Falando nele, Roman Griffin Davis já é sem sombra de dúvidas um dos melhores atores de sua geração, e acompanhar a tomada de consciência de Jojo a partir da sua performance é profundamente tocante e encantador. Suas interações com a judia Elsa (interpretada por uma ótima Thomasin McKenzie) são maravilhosas, ainda que se repitam contínua e desnecessariamente. Nada que prejudique a experiência, no entanto.
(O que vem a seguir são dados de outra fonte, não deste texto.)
-- ==== Sys2Proof/Laws/Arms.lean ====
section
/-! SUPPORT. Each arm of exec: the command is its meaning. -/

namespace Sys2Proof.Machine

open Sys2Proof

variable (s : State)
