-- ==== Sys2Proof/Laws/Keeps1.lean ====
section
/-! SUPPORT. What the operations and the meanings keep of a state (Closed, ClosedM, ClosedT): Ops, Firing, Cards, Pwm, Referee. -/

set_option linter.all false

namespace Sys2Proof.Machine

/-- A property of states that every operation but a memory write or a reset of device time keeps: it survives updates of the other fields, writes of
registers that keep their table canonical, writes of the pending banks likewise, and time moving forward. -/
class Closed (P : State → Prop) : Prop where
  regs : ∀ s t : State, t.pending = s.pending → t.dt = s.dt → t.mem = s.mem → t.memx.xpend = s.memx.xpend →
    (regsWf s.regs = true → regsWf t.regs = true) → P s → P t
  pend : ∀ s t : State, t.pending = s.pending → t.dt = s.dt → t.mem = s.mem → t.regs = s.regs →
    (Memory.wf s.mem = true → Memory.wf s.memx.xpend = true → Memory.wf t.memx.xpend = true) → P s → P t
  reach : ∀ (s : State) (n : Nat), P s → P (s.reach n)

/-- One that memory writes keep too. -/
class ClosedM (P : State → Prop) : Prop extends Closed P where
  mem : ∀ s t : State, t.pending = s.pending → t.dt = s.dt → t.regs = s.regs →
    (Memory.wf s.mem = true → Memory.wf s.memx.xpend = true → Memory.wf t.mem = true ∧ Memory.wf t.memx.xpend = true) → P s → P t

/-- One that a reset of device time keeps too. -/
class ClosedT (P : State → Prop) : Prop extends Closed P where
  time : ∀ s t : State, t.pending = s.pending → t.mem = s.mem → t.memx.xpend = s.memx.xpend → t.regs = s.regs → P s → P t

/-- One that both keep. -/
class ClosedMT (P : State → Prop) : Prop extends ClosedM P, ClosedT P

/-- The property of an outcome's next state, if it is one. -/
structure KeepsO (P : State → Prop) (o : Out) : Prop where
  next : ∀ t, o = .next t → P t

section

variable {P : State → Prop}

theorem keeps_next {t : State} (h : P t) : KeepsO P (.next t) := ⟨fun _ e => by cases e; exact h⟩

theorem keeps_fault (f : Fault) : KeepsO P (.fault f) := ⟨fun _ e => by cases e⟩

theorem keeps_ite {x y : State} {c : Prop} [Decidable c] (h : P x) (k : P y) : P (if c then x else y) := by
  split <;> assumption

theorem keeps_iteO {x y : Out} {c : Prop} [Decidable c] (h : KeepsO P x) (k : KeepsO P y) : KeepsO P (if c then x else y) := by
  split <;> assumption

theorem keeps_fst_ite {β : Type} {p q : State × β} {c : Prop} [Decidable c] (h : P p.1) (k : P q.1) : P (if c then p else q).1 := by
  split <;> assumption

theorem id_keeps {s : State} (h : P s) : P (id s) := h

theorem foldl_keeps {α : Type} {s : State} (h : P s) (l : List α) (f : State → α → State) (hf : ∀ u x, P u → P (f u x)) :
    P (l.foldl f s) := by
  induction l generalizing s with
  | nil => exact h
  | cons x t ih => exact ih (hf s x h)

theorem foldl_fst_keeps {α β : Type} {p : State × β} (h : P p.1) (l : List α) (f : State × β → α → State × β)
    (hf : ∀ p x, P p.1 → P (f p x).1) : P (l.foldl f p).1 := by
  induction l generalizing p with
  | nil => exact h
  | cons x t ih => exact ih (hf p x h)

theorem foldl_snd_keeps {α β : Type} {p : β × State} (h : P p.2) (l : List α) (f : β × State → α → β × State)
    (hf : ∀ p x, P p.2 → P (f p x).2) : P (l.foldl f p).2 := by
  induction l generalizing p with
  | nil => exact h
  | cons x t ih => exact ih (hf p x h)

theorem foldl_wf {α β : Type} [DecidableEq α] {d : Nat → α} {t : Tbl α} (h : tblWf d t = true) (l : List β) (f : Tbl α → β → Tbl α)
    (hf : ∀ t x, tblWf d t = true → tblWf d (f t x) = true) : tblWf d (l.foldl f t) = true := by
  induction l generalizing t with
  | nil => exact h
  | cons x r ih => exact ih (hf t x h)

theorem exists_filter_self {α : Type} (l : List α) : ∃ p : α → Bool, l = l.filter p := ⟨fun _ => true, by simp⟩

/-- What a reset leaves: registers dropped from their table, memory as it was. -/
theorem keeps_reset [ClosedT P] {s t : State} (h : P s) (h1 : t.pending = s.pending) (h2 : t.mem = s.mem)
    (h3 : t.memx.xpend = s.memx.xpend) (h4 : ∃ p : Nat × Word → Bool, t.regs = s.regs.filter p) : P t := by
  obtain ⟨p, hp⟩ := h4
  refine Closed.regs { t with regs := s.regs } t rfl rfl rfl rfl (fun w => ?_) (ClosedT.time s _ h1 h2 h3 rfl h)
  rw [hp]; exact tblWf_filter p w

/-- A record update of fields other than the queue, time, memory and the registers. -/
theorem keeps_lit [Closed P] {s : State} {free : Nat} {keys : Tbl Key} {frame : FrameSt} {tm : TimeSt} {snap : Snap} {plic : PlicSt}
    {journal : JournalSt} {pwm : PwmSt} {vlk : Tbl VLink} {rx : Tbl Rx} {pass : PassSt} {ref : RefSt} {fio : FioSt} {rpl : RplSt} {supv
    : SupvSt} {setp : SetpSt} {slk : SlkSt} {sar : SarSt} {probe : ProbeSt} {mtr : MtrSt} {play : PlaySt} {eng : EngSt} {kern :
    KernelSt} {pwr : PwrSt} {clk : ClkSt} {keep : KeepSt} {sys : SysSt} {comm : CommSt} {otp : OtpSt} {sec : SecSt} {serv : ServSt}
    {wear : Tbl WearModel} {memx : MemSt} (h : P s) (hx : memx.xpend = s.memx.xpend) : P ⟨s.pending, free, s.dt, s.regs, keys, s.mem,
    memx, frame, tm, snap, plic, journal, pwm, vlk, rx, pass, ref, fio, rpl, supv, setp, slk, sar, probe, mtr, play, eng, kern, pwr,
    clk, keep, sys, comm, otp, sec, serv, wear⟩ :=
  Closed.regs s _ rfl rfl rfl hx id h

/-- A record update of fields other than the queue, memory and the registers. -/
theorem keeps_litT [ClosedT P] {s : State} {dt : Nat} {free : Nat} {keys : Tbl Key} {frame : FrameSt} {tm : TimeSt} {snap : Snap} {plic : PlicSt}
    {journal : JournalSt} {pwm : PwmSt} {vlk : Tbl VLink} {rx : Tbl Rx} {pass : PassSt} {ref : RefSt} {fio : FioSt} {rpl : RplSt} {supv
    : SupvSt} {setp : SetpSt} {slk : SlkSt} {sar : SarSt} {probe : ProbeSt} {mtr : MtrSt} {play : PlaySt} {eng : EngSt} {kern :
    KernelSt} {pwr : PwrSt} {clk : ClkSt} {keep : KeepSt} {sys : SysSt} {comm : CommSt} {otp : OtpSt} {sec : SecSt} {serv : ServSt}
    {wear : Tbl WearModel} {memx : MemSt} (h : P s) (hx : memx.xpend = s.memx.xpend) : P ⟨s.pending, free, dt, s.regs, keys, s.mem,
    memx, frame, tm, snap, plic, journal, pwm, vlk, rx, pass, ref, fio, rpl, supv, setp, slk, sar, probe, mtr, play, eng, kern, pwr,
    clk, keep, sys, comm, otp, sec, serv, wear⟩ :=
  ClosedT.time s _ rfl rfl hx rfl h


end

/-! ## Ops -/

theorem State.setReg_keeps {P : State → Prop} [Closed P] {s : State} (h : P s) (a v) : P (s.setReg a v) :=
  Closed.regs s _ rfl rfl rfl rfl (fun w => tblWf_tblSet w a v) h

theorem State.setFld_keeps {P : State → Prop} [Closed P] {s : State} (h : P s) (f : Fld) (v : Nat) :
    P (State.setFld s f v) := by
  unfold State.setFld
  try dsimp only
  repeat' first
    | with_reducible assumption | with_reducible apply State.setReg_keeps

theorem State.setFlag_keeps {P : State → Prop} [Closed P] {s : State} (h : P s) (f : Fld) (b : Bool) :
    P (State.setFlag s f b) := by
  unfold State.setFlag
  try dsimp only
  repeat' first
    | with_reducible assumption | with_reducible apply State.setFld_keeps

theorem State.setNat_keeps {P : State → Prop} [Closed P] {s : State} (h : P s) (a : Nat) (v : Nat) :
    P (State.setNat s a v) := by
  unfold State.setNat
  try dsimp only
  repeat' first
    | with_reducible assumption | with_reducible apply State.setReg_keeps

theorem State.setNat64_keeps {P : State → Prop} [Closed P] {s : State} (h : P s) (lo : Nat) (hi : Nat) (v : Nat) :
    P (State.setNat64 s lo hi v) := by
  unfold State.setNat64
  try dsimp only
  repeat' first
    | with_reducible assumption | with_reducible apply State.setNat_keeps

theorem State.each_keeps {α : Type} {P : State → Prop} {s : State} (h : P s) (l : List α) (f : State → α → State)
    (hf : ∀ u x, P u → P (f u x)) : P (s.each l f) := foldl_keeps h l f hf

theorem State.when_keeps {P : State → Prop} {s : State} (h : P s) (c : Bool) (f : State → State) (hf : ∀ u, P u → P (f u)) :
    P (s.when c f) := by
  unfold State.when
  split
  · exact hf s h
  · exact h

theorem State.count_keeps {P : State → Prop} [Closed P] {s : State} (h : P s) (cnt : Nat) (ovf : Fld) :
    P (State.count s cnt ovf) := by
  unfold State.count
  try dsimp only
  repeat' first
    | with_reducible assumption | with_reducible apply State.setNat_keeps | with_reducible apply State.setFlag_keeps
    | with_reducible apply keeps_ite | split

theorem State.clearCount_keeps {P : State → Prop} [Closed P] {s : State} (h : P s) (cnt : Nat) (ovf : Fld) :
    P (State.clearCount s cnt ovf) := by
  unfold State.clearCount
  try dsimp only
  repeat' first
    | with_reducible assumption | with_reducible apply State.setNat_keeps | with_reducible apply State.setFlag_keeps

theorem State.resetRegs_keeps {P : State → Prop} [Closed P] {s : State} (h : P s) (ks) : P (s.resetRegs ks) :=
  Closed.regs s _ rfl rfl rfl rfl (fun w => tblWf_tblDrop (fun a => ks.contains ((a - 0x10000000) / 0x10000)) w) h

theorem State.bumpFree_keeps {P : State → Prop} [Closed P] {s : State} (h : P s) :
    P (State.bumpFree s) := by
  unfold State.bumpFree
  try dsimp only
  repeat' first
    | with_reducible assumption | fail_if_no_progress (with_reducible refine keeps_lit ?_ rfl)

theorem State.taiSync_keeps {P : State → Prop} [Closed P] {s : State} (h : P s) :
    P (State.taiSync s) := by
  unfold State.taiSync
  try dsimp only
  repeat' first
    | with_reducible assumption | with_reducible apply State.setFlag_keeps

theorem State.rateTarget_keeps {P : State → Prop} [Closed P] {s : State} (h : P s) (r : Int) :
    P (State.rateTarget s r) := by
  unfold State.rateTarget
  try dsimp only
  repeat' first
    | with_reducible assumption | with_reducible apply State.setNat_keeps | with_reducible apply State.setFlag_keeps

theorem State.reach_keeps {P : State → Prop} [Closed P] {s : State} (h : P s) (n) : P (s.reach n) := Closed.reach s n h

theorem State.setKey_keeps {P : State → Prop} [Closed P] {s : State} (h : P s) (k : Nat) (v : Key) :
    P (State.setKey s k v) := by
  unfold State.setKey
  try dsimp only
  repeat' first
    | with_reducible assumption | intro _ | fail_if_no_progress (with_reducible refine keeps_lit ?_ rfl)

theorem State.keyClosed_keeps {P : State → Prop} [Closed P] {s : State} (h : P s) (k : Nat) :
    P (State.keyClosed s k) := by
  unfold State.keyClosed
  try dsimp only
  repeat' first
    | with_reducible assumption | fail_if_no_progress (with_reducible refine keeps_lit ?_ rfl) | with_reducible apply State.setFlag_keeps
    | split

theorem State.keyed_keeps {P : State → Prop} [Closed P] {s : State} (h : P s) (k who) (f : State → State) (hf : ∀ u, P u → P (f u)) :
    P (s.keyed k who f) := by
  unfold State.keyed
  split
  · exact hf s h
  · exact State.keyClosed_keeps h k

theorem State.setMemByte_keeps {P : State → Prop} [ClosedM P] {s : State} (h : P s) (a v) : P (s.setMemByte a v) :=
  ClosedM.mem s _ rfl rfl rfl (fun w x => ⟨tblWf_tblSet w a v, x⟩) h

theorem State.setMemBytes_keeps {P : State → Prop} [ClosedM P] {s : State} (h : P s) (a bs) : P (s.setMemBytes a bs) := by
  induction bs generalizing s a with
  | nil => exact h
  | cons x t ih => exact ih (State.setMemByte_keeps h a x) (a + 1)

theorem State.setMemLE_keeps {P : State → Prop} [ClosedM P] {s : State} (h : P s) (a : Nat) (len : Nat) (v : Nat) :
    P (State.setMemLE s a len v) := by
  unfold State.setMemLE
  try dsimp only
  repeat' first
    | with_reducible assumption | with_reducible apply State.setMemBytes_keeps

theorem State.irqSource_keeps {P : State → Prop} [Closed P] {s : State} (h : P s) (n : Nat) :
    P (State.irqSource s n) := by
  unfold State.irqSource
  try dsimp only
  repeat' first
    | with_reducible assumption | fail_if_no_progress (with_reducible refine keeps_lit ?_ rfl) | with_reducible apply keeps_ite | split

theorem State.irq_keeps {P : State → Prop} [Closed P] {s : State} (h : P s) (k : Nat) (l : Nat) :
    P (State.irq s k l) := by
  unfold State.irq
  try dsimp only
  repeat' first
    | with_reducible assumption | with_reducible apply State.irqSource_keeps

theorem State.jEvent_keeps {P : State → Prop} [Closed P] {s : State} (h : P s) (ty : Nat) (payload : List Byte) :
    P (State.jEvent s ty payload) := by
  unfold State.jEvent
  try dsimp only
  repeat' first
    | with_reducible assumption | intro _ | fail_if_no_progress (with_reducible refine keeps_lit ?_ rfl) | with_reducible apply keeps_ite
    | split

theorem State.jRefEvent_keeps {P : State → Prop} [Closed P] {s : State} (h : P s) (ty : Nat) (payload : List Byte) :
    P (State.jRefEvent s ty payload) := by
  unfold State.jRefEvent
  try dsimp only
  repeat' first
    | with_reducible assumption | fail_if_no_progress (with_reducible refine keeps_lit ?_ rfl)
Também é preciso exaltar o trabalho de Scarlett Johansson como Rosie, mãe do protagonista, que apesar do fanatismo do filho pelo nazismo nunca deixa de trazer consigo um contraponto meigo e otimista para os seus discordâncias, enaltecendo o poder do laço que os conecta com simbolismos belíssimos, como o simples ato de amarrar os cadarços de um sapato.

Algo semelhante pode ser dito sobre as trocas entre Jojo e seu colega de Juventude Hitlerista Yorki, encarnado por um surpreendente Archie Yates, que confere à sua interpretação altíssimas doses de carisma e graça, se transformando naquele personagem que a gente lamenta não ver tanto na tela e deseja acompanhar por bastante tempo no futuro. Também teria sido adorável aproveitar mais a presença do Capitão Klenzendorf de Sam Rockwell, que nos brinda com mais uma excelente performance em 2019.

Além disso, outros elementos são primordiais para que a gente mergulhe nessa fantasia debochada de Waititi, e alguns dos que chamam mais a atenção são a lúdica trilha sonora incidental de Michael Giacchino (acompanhada de canções mundialmente conhecidas, várias delas cantadas em alemão) e a instigante fotografia de Mihai Malaimare Jr., que faz questão de nos mostrar aquele universo única e exclusivamente do ponto de vista de uma criança, ao selecionar ângulos que acolhem aos pequenos. A lógica das suas cores também acompanha esse entendimento, nos oferecendo sempre uma paleta quente e convidativa, que só esfria em cenas pontuais e extremamente tristes, como não poderia deixar de ser.

Jojo Rabbitt” não inventa a roda, é bem verdade, mas nos oferece discussões urgentes para os dias de hoje sem deixar de lado a ternura e a grandeza dos bons sentimentos. Se pudéssemos pensar sobre temas tão graves com tanta leveza talvez vivêssemos agora em um mundo muito mais bonito! Impossível sair da sala escura depois de assistí-lo sem fazer reflexões importantes, mas por algum tempo um sorriso teimoso vai brotar no seu rosto mesmo assim, e essa constatação é preciosa demais para ser ignorada!